While on a bus from Kathmandu to Pohkara today, a young Nepali Buddhist monk sat next to me. He and his fellow monks had come to one of the main monasteries in Kathmandu, Swayambhunath, for training and were now headed back to their home monastery in the mountains. Our driver was actually quite good and cautious, so without the normal sounds of horns and screeching brakes to keep one awake (driving here is really a bit tame compared to India, but that’s probably a good thing), one by one the passengers slowly fell asleep as the sun rose higher and the bus temperature rose with it. The monk next to me drifted off, and as the bus turned on every sharp right mountain curve, he would lean over closer and closer to me in his sleep until finally he rested on my shoulder, still sleeping. What to do? In Nepal, men and women do not touch in public. Women can hug women and men can hold hands, but inter-gender contact is rare and frowned upon as it is seen as being sexual. If this were any other man, I would have just moved him off of me, but since he was a monk I wasn’t quite sure what the unspoken cultural rules were. I didn’t want to embarrass him by waking him up, but I also wasn’t sure if it was right to leave his head on my shoulder. Unable to decide, the eight-hour journey continued on, with the monk swaying away from me on each left-handed curve and then back to rest on my shoulder with each right-handed curve. Nepal is a land of hills and mountains (“a little bit up, a little bit down, Nepali flat,” they say), so the road was constantly curving. Every once in a while the monk shook himself awake and sat up, but then a few minutes later he was asleep and falling over again. I guess if it didn’t bother him it shouldn’t bother me . . .

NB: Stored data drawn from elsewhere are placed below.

-- ==== Sys2Proof/Machine/MeterState.lean ====
section
/-! DEFINITION. State of the Iastan meter (18_iastan_meter.md). Each field's docstring reads: what it is | width |
rule and file | value at reset. -/
namespace Sys2Proof.Machine

/-- A meter channel (R407). -/
structure Chn where
  octets : W64
  frames : W64
  saturated : Bool
  deriving DecidableEq, Repr

/-- A channel at the start of a life (R403). -/
def Chn.reset : Chn := { octets := 0, frames := 0, saturated := false }

/-- A binding and its tap slot (R404, R408, Table 18-5). -/
structure Binding where
  port : Nat
  dir : Nat
  /-- 0 PORT, 1 VID, 2 SCI. -/
  typ : Nat
  channel : Nat
  per20 : Bool
  /-- SCI as a network-order number; VID; 0 for PORT. -/
  key : Nat
  /-- The slot's octet partial and frame partial. -/
  octets : W32
  frames : W32
  /-- The sweep that MTR_STATEMENT_GET waits for has visited the slot (R410). -/
  seen : Bool
  deriving DecidableEq, Repr

/-- The meter. -/
structure Mtr where
  /-- VDD_MTR is up | 1 bit | R403, 18_iastan_meter.md | DESIGN CHOICE false, log entry 22 -/
  powered : Bool
  /-- MTR_STATUS.READY | 1 bit | R409 Table 18-2, 18_iastan_meter.md | 0 -/
  ready : Bool
  /-- MTR_STATUS.STATE, Table 18-1 | 2 bits | R403, R409 Table 18-2, 18_iastan_meter.md | 0 -/
  st : Nat
  /-- MTR_STATUS.CLOCK_LOST | 1 bit | R406 Table 18-2, 18_iastan_meter.md | 0 -/
  clockLost : Bool
  /-- MTR_STATUS.CHANGED, W1C | 1 bit | R409 Table 18-2, 18_iastan_meter.md | 0 -/
  changed : Bool
  /-- Life fuses blown, meter OTP | 2048 fuses | R403, 18_iastan_meter.md | DESIGN CHOICE 0, log entry 22 -/
  lifeFuses : Nat
  /-- MTR_LIFE.LIFE | 12 bits | R403 Table 18-2, 18_iastan_meter.md | 0x000 -/
  life : Nat
  /-- MTR_GEN.GEN, binding generation | 32 bits | R408 Table 18-2, 18_iastan_meter.md | 0 -/
  gen : W32
  /-- MTR_AUTH_FAIL_CNT | 64 bits | R409 Table 18-2, 18_iastan_meter.md | 0 -/
  authFail : W64
  /-- Consecutive failed verifications; lockout in force | count, 1 bit | R298, R409, 18_iastan_meter.md | 0, false -/
  authRun : Nat
  lockout : Bool
  /-- Authority key, meter OTP, none in UNCLAIMED | 97 bytes | R412, 18_iastan_meter.md | DESIGN CHOICE none, log entry 22 -/
  authority : Option Bytes
  /-- Meter serial, meter OTP | 64 bits | Table 18-3, 18_iastan_meter.md | DESIGN CHOICE 0, log entry 22 -/
  serial : W64
  /-- Certificates 0 ECDSA and 1 ML-DSA | up to 8 KiB each | R411, 18_iastan_meter.md | DESIGN CHOICE empty, log entry 22 -/
  certs : Tab Bytes
  /-- The channels | 4096 | R407, 18_iastan_meter.md | 0 -/
  chs : Tab Chn
  /-- The bindings of the active bank, with their slots, in order of their addition | up to 64 x 2 x 256 | R404, R408, 18_iastan_meter.md | none -/
  binds : List Binding
  /-- The old bank between the switch and its final sweep | as binds | R408, 18_iastan_meter.md | none -/
  oldBank : List Binding
  /-- The taps that have not seen the last bank switch yet, 2 port + direction | up to 128 | R408, 18_iastan_meter.md | none -/
  lag : List Nat
  /-- Statements signed in this life | 64 bits | R410, 18_iastan_meter.md | 0 -/
  stmtSeq : Nat
  /-- Time since the life began, in quarters of an MTRCLK (1.25 ns) | 66 bits | Table 18-3, 18_iastan_meter.md | 0 -/
  clocks : Nat
  /-- The nonce of the last MTR_STATUS_GET, none when absent, consumed or expired | 64 bits | R409, 18_iastan_meter.md | none -/
  nonce : Option W64
  /-- MB_MTR and its areas | see Mailbox | R291, R409, 18_iastan_meter.md | IDLE -/
  mb : Mailbox
  deriving DecidableEq, Repr

/-- The meter before VDD_MTR first rises. -/
def Mtr.reset : Mtr :=
  { powered := false, ready := false, st := 0, clockLost := false, changed := false, lifeFuses := 0, life := 0,
    gen := 0, authFail := 0, authRun := 0, lockout := false, authority := none, serial := 0, certs := [], chs := [],
    binds := [], oldBank := [], lag := [], stmtSeq := 0, clocks := 0, nonce := none, mb := .reset }

end Sys2Proof.Machine
end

Travelling in Nepal and India has given me a greater appreciation for just how complex human cultures are. By that I mean that there are so many intricate, rich, and unspoken patterns in every society that are quite foreign, and often baffling, to the outsider. Children from those societies grow up surrounded by these norms, whether it be that when you share a drinking vessel, your lips should never touch it (even amongst couples), or that tucking in your sari a certain way means you are from a particular region of India. And I haven’t even mentioned much bigger issues such as trying to understand gender roles or the thousands of Hindu gods! Even if I lived here for years and years, I wonder if I could ever truly understand it all. I discussed these thoughts with a Nepali friend, Narayan, in Bhaktapur yesterday, but I’m not sure that my ideas were communicated quite right. He told me that if I dyed my hair black and wore Nepali clothes, I would fit it quite well as a very pale Nepali woman! In any case, I am continually fascinated by what I can learn just by watching people and talking. It also is interesting to reflect on how many and which unspoken cultural norms we have at home that must seem crazy to visitors to the US.
I will leave my musings here, as we have just arrived in Pokhara and it is time to explore the town. Anne and I leave tomorrow for a six-day trek in the Himalayas. It is part of the Annapurna circuit, a loop called Ghorapani (Poon Hill) to Ghandruk. We are going with a Nepali guide named Dipak, who seems to be filled with more calm and happiness than I thought possible. We’re gearing up for spectacular views, meeting mountain villagers, and eating lots of dal bhat (stewed lentils and rice, a Nepalese staple). Should be great!
Never Ending Peace And Love (NEPAL),*
Julie
*Acronym courtesy of Narayan. He has many of them, some even more amusing.